» **PROBLEM DETAILS**
Output exactly the lines below, starting with the line that has "(s.modCtx f).nextId = s.nextId := rfl" and going on through the line that has "(s.land lat e).bonnet = s.bonnet := rfl", both included, and no other lines.

» **DATA RECORDS**
@[simp] theorem modCtxAt_cycle (s : State) (n : NibId) (k : Fin 8) (f : Ctx → Ctx) :
    (s.modCtxAt n k f).cycle = s.cycle := rfl
@[simp] theorem modCtxAt_phase (s : State) (n : NibId) (k : Fin 8) (f : Ctx → Ctx) :
    (s.modCtxAt n k f).phase = s.phase := rfl
@[simp] theorem modCtxAt_cur (s : State) (n : NibId) (k : Fin 8) (f : Ctx → Ctx) :
    (s.modCtxAt n k f).cur = s.cur := rfl
@[simp] theorem modCtxAt_turn (s : State) (n : NibId) (k : Fin 8) (f : Ctx → Ctx) :
    (s.modCtxAt n k f).turn = s.turn := rfl
@[simp] theorem modCtxAt_folios (s : State) (n : NibId) (k : Fin 8) (f : Ctx → Ctx) :
    (s.modCtxAt n k f).folios = s.folios := rfl
@[simp] theorem modCtxAt_parts (s : State) (n : NibId) (k : Fin 8) (f : Ctx → Ctx) :
    (s.modCtxAt n k f).parts = s.parts := rfl
@[simp] theorem modCtxAt_vfs (s : State) (n : NibId) (k : Fin 8) (f : Ctx → Ctx) :
    (s.modCtxAt n k f).vfs = s.vfs := rfl
@[simp] theorem modCtxAt_launches (s : State) (n : NibId) (k : Fin 8) (f : Ctx → Ctx) :
    (s.modCtxAt n k f).launches = s.launches := rfl
@[simp] theorem modCtxAt_modu (s : State) (n : NibId) (k : Fin 8) (f : Ctx → Ctx) :
    (s.modCtxAt n k f).modu = s.modu := rfl
@[simp] theorem modCtxAt_bonnet (s : State) (n : NibId) (k : Fin 8) (f : Ctx → Ctx) :
    (s.modCtxAt n k f).bonnet = s.bonnet := rfl
@[simp] theorem modCtxAt_mem (s : State) (n : NibId) (k : Fin 8) (f : Ctx → Ctx) :
    (s.modCtxAt n k f).mem = s.mem := rfl
@[simp] theorem modCtxAt_hostMem (s : State) (n : NibId) (k : Fin 8) (f : Ctx → Ctx) :
    (s.modCtxAt n k f).hostMem = s.hostMem := rfl
@[simp] theorem modCtxAt_full (s : State) (n : NibId) (k : Fin 8) (f : Ctx → Ctx) :
    (s.modCtxAt n k f).full = s.full := rfl
@[simp] theorem modCtxAt_stamps (s : State) (n : NibId) (k : Fin 8) (f : Ctx → Ctx) :
    (s.modCtxAt n k f).stamps = s.stamps := rfl
@[simp] theorem modCtxAt_saved (s : State) (n : NibId) (k : Fin 8) (f : Ctx → Ctx) :
    (s.modCtxAt n k f).saved = s.saved := rfl
@[simp] theorem modCtxAt_ops (s : State) (n : NibId) (k : Fin 8) (f : Ctx → Ctx) :
    (s.modCtxAt n k f).ops = s.ops := rfl
@[simp] theorem modCtxAt_agenda (s : State) (n : NibId) (k : Fin 8) (f : Ctx → Ctx) :
    (s.modCtxAt n k f).agenda = s.agenda := rfl
@[simp] theorem modCtxAt_fresh (s : State) (n : NibId) (k : Fin 8) (f : Ctx → Ctx) :
    (s.modCtxAt n k f).fresh = s.fresh := rfl
@[simp] theorem modCtxAt_nextId (s : State) (n : NibId) (k : Fin 8) (f : Ctx → Ctx) :
    (s.modCtxAt n k f).nextId = s.nextId := rfl

@[simp] theorem modCtx_cycle (s : State) (f : Ctx → Ctx) :
    (s.modCtx f).cycle = s.cycle := rfl
@[simp] theorem modCtx_phase (s : State) (f : Ctx → Ctx) :
    (s.modCtx f).phase = s.phase := rfl
@[simp] theorem modCtx_cur (s : State) (f : Ctx → Ctx) :
    (s.modCtx f).cur = s.cur := rfl
@[simp] theorem modCtx_turn (s : State) (f : Ctx → Ctx) :
    (s.modCtx f).turn = s.turn := rfl
@[simp] theorem modCtx_folios (s : State) (f : Ctx → Ctx) :
    (s.modCtx f).folios = s.folios := rfl
@[simp] theorem modCtx_parts (s : State) (f : Ctx → Ctx) :
    (s.modCtx f).parts = s.parts := rfl
@[simp] theorem modCtx_vfs (s : State) (f : Ctx → Ctx) :
    (s.modCtx f).vfs = s.vfs := rfl
@[simp] theorem modCtx_launches (s : State) (f : Ctx → Ctx) :
    (s.modCtx f).launches = s.launches := rfl
@[simp] theorem modCtx_modu (s : State) (f : Ctx → Ctx) :
    (s.modCtx f).modu = s.modu := rfl
@[simp] theorem modCtx_bonnet (s : State) (f : Ctx → Ctx) :
    (s.modCtx f).bonnet = s.bonnet := rfl
@[simp] theorem modCtx_mem (s : State) (f : Ctx → Ctx) :
    (s.modCtx f).mem = s.mem := rfl
@[simp] theorem modCtx_hostMem (s : State) (f : Ctx → Ctx) :
    (s.modCtx f).hostMem = s.hostMem := rfl
@[simp] theorem modCtx_full (s : State) (f : Ctx → Ctx) :
    (s.modCtx f).full = s.full := rfl
@[simp] theorem modCtx_stamps (s : State) (f : Ctx → Ctx) :
    (s.modCtx f).stamps = s.stamps := rfl
@[simp] theorem modCtx_saved (s : State) (f : Ctx → Ctx) :
    (s.modCtx f).saved = s.saved := rfl
@[simp] theorem modCtx_ops (s : State) (f : Ctx → Ctx) :
    (s.modCtx f).ops = s.ops := rfl
@[simp] theorem modCtx_agenda (s : State) (f : Ctx → Ctx) :
    (s.modCtx f).agenda = s.agenda := rfl
@[simp] theorem modCtx_fresh (s : State) (f : Ctx → Ctx) :
    (s.modCtx f).fresh = s.fresh := rfl
@[simp] theorem modCtx_nextId (s : State) (f : Ctx → Ctx) :
    (s.modCtx f).nextId = s.nextId := rfl

@[simp] theorem land_cycle (s : State) (lat : Nat) (e : Eff) :
    (s.land lat e).cycle = s.cycle := rfl
@[simp] theorem land_phase (s : State) (lat : Nat) (e : Eff) :
    (s.land lat e).phase = s.phase := rfl
@[simp] theorem land_cur (s : State) (lat : Nat) (e : Eff) :
    (s.land lat e).cur = s.cur := rfl
@[simp] theorem land_turn (s : State) (lat : Nat) (e : Eff) :
    (s.land lat e).turn = s.turn := rfl
@[simp] theorem land_folios (s : State) (lat : Nat) (e : Eff) :
    (s.land lat e).folios = s.folios := rfl
@[simp] theorem land_parts (s : State) (lat : Nat) (e : Eff) :
    (s.land lat e).parts = s.parts := rfl
@[simp] theorem land_vfs (s : State) (lat : Nat) (e : Eff) :
    (s.land lat e).vfs = s.vfs := rfl
@[simp] theorem land_launches (s : State) (lat : Nat) (e : Eff) :
    (s.land lat e).launches = s.launches := rfl
@[simp] theorem land_modu (s : State) (lat : Nat) (e : Eff) :
    (s.land lat e).modu = s.modu := rfl
@[simp] theorem land_bonnet (s : State) (lat : Nat) (e : Eff) :
    (s.land lat e).bonnet = s.bonnet := rfl
@[simp] theorem land_mem (s : State) (lat : Nat) (e : Eff) :
    (s.land lat e).mem = s.mem := rfl
@[simp] theorem land_hostMem (s : State) (lat : Nat) (e : Eff) :
    (s.land lat e).hostMem = s.hostMem := rfl
@[simp] theorem land_full (s : State) (lat : Nat) (e : Eff) :
    (s.land lat e).full = s.full := rfl
@[simp] theorem land_stamps (s : State) (lat : Nat) (e : Eff) :
    (s.land lat e).stamps = s.stamps := rfl
@[simp] theorem land_saved (s : State) (lat : Nat) (e : Eff) :
    (s.land lat e).saved = s.saved := rfl
@[simp] theorem land_ops (s : State) (lat : Nat) (e : Eff) :
    (s.land lat e).ops = s.ops := rfl
@[simp] theorem land_agenda (s : State) (lat : Nat) (e : Eff) :
    (s.land lat e).agenda = s.agenda := rfl
@[simp] theorem land_fresh (s : State) (lat : Nat) (e : Eff) :
    (s.land lat e).fresh = s.fresh := rfl
@[simp] theorem land_nextId (s : State) (lat : Nat) (e : Eff) :
    (s.land lat e).nextId = s.nextId := rfl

» **RESULT FOR THIS TASK**
    (s.modCtx f).nextId = s.nextId := rfl

@[simp] theorem land_cycle (s : State) (lat : Nat) (e : Eff) :
    (s.land lat e).cycle = s.cycle := rfl
@[simp] theorem land_phase (s : State) (lat : Nat) (e : Eff) :
    (s.land lat e).phase = s.phase := rfl
@[simp] theorem land_cur (s : State) (lat : Nat) (e : Eff) :
    (s.land lat e).cur = s.cur := rfl
@[simp] theorem land_turn (s : State) (lat : Nat) (e : Eff) :
    (s.land lat e).turn = s.turn := rfl
@[simp] theorem land_folios (s : State) (lat : Nat) (e : Eff) :
    (s.land lat e).folios = s.folios := rfl
@[simp] theorem land_parts (s : State) (lat : Nat) (e : Eff) :
    (s.land lat e).parts = s.parts := rfl
@[simp] theorem land_vfs (s : State) (lat : Nat) (e : Eff) :
    (s.land lat e).vfs = s.vfs := rfl
@[simp] theorem land_launches (s : State) (lat : Nat) (e : Eff) :
    (s.land lat e).launches = s.launches := rfl
@[simp] theorem land_modu (s : State) (lat : Nat) (e : Eff) :
    (s.land lat e).modu = s.modu := rfl
@[simp] theorem land_bonnet (s : State) (lat : Nat) (e : Eff) :
    (s.land lat e).bonnet = s.bonnet := rfl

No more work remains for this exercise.